[Stored data entries]
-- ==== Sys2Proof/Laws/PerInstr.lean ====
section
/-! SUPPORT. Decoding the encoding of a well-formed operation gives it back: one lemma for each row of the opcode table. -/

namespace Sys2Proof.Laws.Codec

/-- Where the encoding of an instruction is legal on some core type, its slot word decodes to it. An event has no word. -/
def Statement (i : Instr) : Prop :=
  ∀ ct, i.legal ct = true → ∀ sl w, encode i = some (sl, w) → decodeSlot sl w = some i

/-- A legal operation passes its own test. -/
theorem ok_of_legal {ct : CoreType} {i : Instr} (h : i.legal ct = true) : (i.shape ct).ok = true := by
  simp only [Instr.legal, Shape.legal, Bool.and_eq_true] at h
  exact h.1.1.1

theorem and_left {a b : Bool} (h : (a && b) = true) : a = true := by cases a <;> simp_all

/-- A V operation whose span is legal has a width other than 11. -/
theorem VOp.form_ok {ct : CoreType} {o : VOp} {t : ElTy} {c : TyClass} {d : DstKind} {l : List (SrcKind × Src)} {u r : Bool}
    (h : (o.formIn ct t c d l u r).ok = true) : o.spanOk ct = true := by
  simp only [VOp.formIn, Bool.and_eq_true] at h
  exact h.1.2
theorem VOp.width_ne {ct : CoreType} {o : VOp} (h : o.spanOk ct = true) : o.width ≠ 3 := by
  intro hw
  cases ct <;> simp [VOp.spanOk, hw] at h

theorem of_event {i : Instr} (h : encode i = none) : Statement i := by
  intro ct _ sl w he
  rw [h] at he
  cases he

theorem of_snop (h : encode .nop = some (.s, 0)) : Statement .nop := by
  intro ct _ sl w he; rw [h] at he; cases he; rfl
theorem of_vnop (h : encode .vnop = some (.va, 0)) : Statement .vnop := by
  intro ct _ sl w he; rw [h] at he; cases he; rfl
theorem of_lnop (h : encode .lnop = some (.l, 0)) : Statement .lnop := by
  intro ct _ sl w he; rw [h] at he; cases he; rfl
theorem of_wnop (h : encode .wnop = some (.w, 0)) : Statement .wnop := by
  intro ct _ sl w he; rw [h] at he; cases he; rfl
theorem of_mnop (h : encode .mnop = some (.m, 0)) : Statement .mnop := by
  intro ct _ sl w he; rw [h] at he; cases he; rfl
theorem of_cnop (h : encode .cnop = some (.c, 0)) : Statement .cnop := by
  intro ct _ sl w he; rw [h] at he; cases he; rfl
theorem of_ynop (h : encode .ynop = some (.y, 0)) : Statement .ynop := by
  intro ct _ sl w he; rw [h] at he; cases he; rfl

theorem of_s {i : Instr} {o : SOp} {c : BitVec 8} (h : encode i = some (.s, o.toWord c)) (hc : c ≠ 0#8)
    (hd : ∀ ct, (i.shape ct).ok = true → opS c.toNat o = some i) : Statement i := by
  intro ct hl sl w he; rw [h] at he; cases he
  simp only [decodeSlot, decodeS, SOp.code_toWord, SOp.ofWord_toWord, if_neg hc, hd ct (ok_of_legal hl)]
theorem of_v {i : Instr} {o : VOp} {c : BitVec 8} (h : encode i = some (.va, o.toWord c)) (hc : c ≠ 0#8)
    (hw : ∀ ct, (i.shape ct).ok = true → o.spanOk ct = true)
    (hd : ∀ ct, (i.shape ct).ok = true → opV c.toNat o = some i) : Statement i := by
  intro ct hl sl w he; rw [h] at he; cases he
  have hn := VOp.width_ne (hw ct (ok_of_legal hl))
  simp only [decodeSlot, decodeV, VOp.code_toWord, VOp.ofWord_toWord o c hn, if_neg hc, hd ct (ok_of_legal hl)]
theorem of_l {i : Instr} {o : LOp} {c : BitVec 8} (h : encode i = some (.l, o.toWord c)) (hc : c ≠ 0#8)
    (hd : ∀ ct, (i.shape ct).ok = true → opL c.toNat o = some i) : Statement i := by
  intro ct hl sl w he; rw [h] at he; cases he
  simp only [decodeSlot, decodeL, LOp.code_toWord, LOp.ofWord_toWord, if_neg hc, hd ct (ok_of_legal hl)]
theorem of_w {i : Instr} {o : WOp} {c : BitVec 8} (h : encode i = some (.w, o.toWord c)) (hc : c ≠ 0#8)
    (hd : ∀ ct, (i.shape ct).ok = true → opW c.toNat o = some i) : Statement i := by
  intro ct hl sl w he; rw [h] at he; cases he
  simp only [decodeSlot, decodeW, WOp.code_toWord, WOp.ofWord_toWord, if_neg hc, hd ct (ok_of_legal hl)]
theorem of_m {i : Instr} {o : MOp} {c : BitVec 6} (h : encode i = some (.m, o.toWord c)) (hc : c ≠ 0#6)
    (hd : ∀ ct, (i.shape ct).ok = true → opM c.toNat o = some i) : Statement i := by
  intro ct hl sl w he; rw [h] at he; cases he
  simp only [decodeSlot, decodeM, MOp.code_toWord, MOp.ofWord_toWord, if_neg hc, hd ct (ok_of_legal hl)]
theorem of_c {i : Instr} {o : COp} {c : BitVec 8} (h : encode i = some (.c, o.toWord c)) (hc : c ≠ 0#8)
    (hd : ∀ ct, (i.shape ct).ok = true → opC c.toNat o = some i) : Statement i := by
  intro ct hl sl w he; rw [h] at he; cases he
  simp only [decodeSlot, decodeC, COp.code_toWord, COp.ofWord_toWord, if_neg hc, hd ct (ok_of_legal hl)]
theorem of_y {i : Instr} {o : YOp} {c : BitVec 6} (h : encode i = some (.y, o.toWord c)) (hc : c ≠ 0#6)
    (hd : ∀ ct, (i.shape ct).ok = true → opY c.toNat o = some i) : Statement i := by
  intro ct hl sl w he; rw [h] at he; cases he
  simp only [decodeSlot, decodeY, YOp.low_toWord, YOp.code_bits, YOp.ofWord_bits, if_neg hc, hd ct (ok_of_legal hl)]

## Problem requirements
A complete answer reproduces every line of the records in which the word "CoreType" occurs.

## Result for this exercise
theorem ok_of_legal {ct : CoreType} {i : Instr} (h : i.legal ct = true) : (i.shape ct).ok = true := by
theorem VOp.form_ok {ct : CoreType} {o : VOp} {t : ElTy} {c : TyClass} {d : DstKind} {l : List (SrcKind × Src)} {u r : Bool}
theorem VOp.width_ne {ct : CoreType} {o : VOp} (h : o.spanOk ct = true) : o.width ≠ 3 := by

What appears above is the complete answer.